EXERCISE OBJECTIVE: From the data below, set down exactly the lines between the one holding "exact h c h1" and the one holding "rw [Memory.writeSeq, ih", inclusive, and no others.

DATA SHOWN: Begin

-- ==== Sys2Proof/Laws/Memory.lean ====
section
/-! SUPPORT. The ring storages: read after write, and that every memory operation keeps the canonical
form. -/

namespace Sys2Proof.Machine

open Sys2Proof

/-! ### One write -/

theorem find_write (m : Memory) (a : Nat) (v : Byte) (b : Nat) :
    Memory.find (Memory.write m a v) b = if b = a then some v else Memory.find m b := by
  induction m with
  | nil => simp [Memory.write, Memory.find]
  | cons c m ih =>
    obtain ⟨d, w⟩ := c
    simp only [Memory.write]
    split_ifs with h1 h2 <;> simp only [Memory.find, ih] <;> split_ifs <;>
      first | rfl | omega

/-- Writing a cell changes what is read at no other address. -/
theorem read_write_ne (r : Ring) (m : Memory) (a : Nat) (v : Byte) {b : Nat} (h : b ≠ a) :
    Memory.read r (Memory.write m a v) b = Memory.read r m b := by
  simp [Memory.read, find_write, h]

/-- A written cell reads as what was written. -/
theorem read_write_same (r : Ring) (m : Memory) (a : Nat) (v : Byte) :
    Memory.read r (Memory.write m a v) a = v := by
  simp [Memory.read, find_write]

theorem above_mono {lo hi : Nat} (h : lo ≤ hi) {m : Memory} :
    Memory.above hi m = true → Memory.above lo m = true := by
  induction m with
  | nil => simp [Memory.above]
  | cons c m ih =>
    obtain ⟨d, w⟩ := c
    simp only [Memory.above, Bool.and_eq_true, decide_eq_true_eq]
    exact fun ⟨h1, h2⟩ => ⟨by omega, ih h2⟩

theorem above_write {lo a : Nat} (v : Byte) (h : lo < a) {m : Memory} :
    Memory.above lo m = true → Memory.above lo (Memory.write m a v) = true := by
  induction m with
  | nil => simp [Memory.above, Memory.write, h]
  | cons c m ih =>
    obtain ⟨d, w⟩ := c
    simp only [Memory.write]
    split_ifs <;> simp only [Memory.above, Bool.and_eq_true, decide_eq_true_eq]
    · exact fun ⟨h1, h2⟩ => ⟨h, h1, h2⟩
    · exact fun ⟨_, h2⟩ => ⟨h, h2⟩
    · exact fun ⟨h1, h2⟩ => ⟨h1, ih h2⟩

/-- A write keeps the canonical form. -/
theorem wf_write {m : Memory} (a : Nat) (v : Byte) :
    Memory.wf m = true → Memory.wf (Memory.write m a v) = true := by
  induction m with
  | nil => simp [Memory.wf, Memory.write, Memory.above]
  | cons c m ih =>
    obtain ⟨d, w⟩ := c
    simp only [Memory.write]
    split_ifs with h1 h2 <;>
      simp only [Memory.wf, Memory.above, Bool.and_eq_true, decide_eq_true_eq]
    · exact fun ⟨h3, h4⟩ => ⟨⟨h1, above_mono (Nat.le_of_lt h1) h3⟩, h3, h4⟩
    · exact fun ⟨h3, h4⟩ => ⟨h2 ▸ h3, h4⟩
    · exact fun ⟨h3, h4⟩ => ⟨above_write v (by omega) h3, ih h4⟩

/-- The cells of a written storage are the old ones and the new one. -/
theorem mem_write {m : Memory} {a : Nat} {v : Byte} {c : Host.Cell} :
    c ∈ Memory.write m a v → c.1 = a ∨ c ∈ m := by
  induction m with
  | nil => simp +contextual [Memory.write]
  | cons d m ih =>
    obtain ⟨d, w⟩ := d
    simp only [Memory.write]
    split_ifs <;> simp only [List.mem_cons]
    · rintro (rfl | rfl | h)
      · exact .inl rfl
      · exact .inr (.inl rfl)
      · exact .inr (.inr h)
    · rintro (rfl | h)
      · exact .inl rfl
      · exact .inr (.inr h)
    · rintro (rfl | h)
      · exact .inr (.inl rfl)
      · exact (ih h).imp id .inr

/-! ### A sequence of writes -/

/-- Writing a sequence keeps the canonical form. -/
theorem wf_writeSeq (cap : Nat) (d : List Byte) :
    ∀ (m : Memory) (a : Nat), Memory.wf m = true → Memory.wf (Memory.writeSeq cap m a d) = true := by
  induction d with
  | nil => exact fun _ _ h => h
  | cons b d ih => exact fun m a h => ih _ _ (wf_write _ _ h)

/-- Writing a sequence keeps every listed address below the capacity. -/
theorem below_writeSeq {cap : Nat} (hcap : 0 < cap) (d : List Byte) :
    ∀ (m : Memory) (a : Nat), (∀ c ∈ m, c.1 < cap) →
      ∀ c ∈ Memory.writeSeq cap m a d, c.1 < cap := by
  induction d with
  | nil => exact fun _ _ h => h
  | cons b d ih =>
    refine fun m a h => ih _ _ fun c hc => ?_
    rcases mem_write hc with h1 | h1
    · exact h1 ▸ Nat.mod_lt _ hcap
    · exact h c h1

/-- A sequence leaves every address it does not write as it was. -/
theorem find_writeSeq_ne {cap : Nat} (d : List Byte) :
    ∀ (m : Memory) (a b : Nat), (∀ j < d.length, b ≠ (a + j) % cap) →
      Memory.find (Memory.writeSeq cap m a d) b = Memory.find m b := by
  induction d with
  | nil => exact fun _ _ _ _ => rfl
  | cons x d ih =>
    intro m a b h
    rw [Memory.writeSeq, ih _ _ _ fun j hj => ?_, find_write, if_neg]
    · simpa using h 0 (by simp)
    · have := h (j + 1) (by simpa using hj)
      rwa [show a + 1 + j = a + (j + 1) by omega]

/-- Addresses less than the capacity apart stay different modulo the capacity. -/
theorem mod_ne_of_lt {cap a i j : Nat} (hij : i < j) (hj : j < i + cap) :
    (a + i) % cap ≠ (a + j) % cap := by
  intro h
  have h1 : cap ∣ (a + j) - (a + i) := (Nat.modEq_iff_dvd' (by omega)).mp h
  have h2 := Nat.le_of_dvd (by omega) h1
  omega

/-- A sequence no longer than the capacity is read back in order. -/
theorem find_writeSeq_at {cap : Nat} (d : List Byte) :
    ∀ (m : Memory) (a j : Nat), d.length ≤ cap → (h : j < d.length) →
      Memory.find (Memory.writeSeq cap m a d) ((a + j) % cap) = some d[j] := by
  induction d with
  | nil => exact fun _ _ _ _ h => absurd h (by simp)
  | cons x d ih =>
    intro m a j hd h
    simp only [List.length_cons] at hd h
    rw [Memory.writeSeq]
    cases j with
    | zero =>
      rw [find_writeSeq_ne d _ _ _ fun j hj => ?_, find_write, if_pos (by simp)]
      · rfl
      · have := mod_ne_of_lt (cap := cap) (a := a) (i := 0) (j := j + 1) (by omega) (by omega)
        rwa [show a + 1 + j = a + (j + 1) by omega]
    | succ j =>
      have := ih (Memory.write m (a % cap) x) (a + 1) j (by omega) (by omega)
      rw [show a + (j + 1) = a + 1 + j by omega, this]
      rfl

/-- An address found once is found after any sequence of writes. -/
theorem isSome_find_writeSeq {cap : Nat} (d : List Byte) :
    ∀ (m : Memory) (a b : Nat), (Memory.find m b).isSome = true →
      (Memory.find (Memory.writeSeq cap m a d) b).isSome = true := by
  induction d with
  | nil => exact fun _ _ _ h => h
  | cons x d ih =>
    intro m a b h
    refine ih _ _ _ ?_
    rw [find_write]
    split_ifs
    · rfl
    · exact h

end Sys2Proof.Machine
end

DATA SHOWN: End

SOLUTION FOR THIS TASK:
    · exact h c h1

/-- A sequence leaves every address it does not write as it was. -/
theorem find_writeSeq_ne {cap : Nat} (d : List Byte) :
    ∀ (m : Memory) (a b : Nat), (∀ j < d.length, b ≠ (a + j) % cap) →
      Memory.find (Memory.writeSeq cap m a d) b = Memory.find m b := by
  induction d with
  | nil => exact fun _ _ _ _ => rfl
  | cons x d ih =>
    intro m a b h
    rw [Memory.writeSeq, ih _ _ _ fun j hj => ?_, find_write, if_neg]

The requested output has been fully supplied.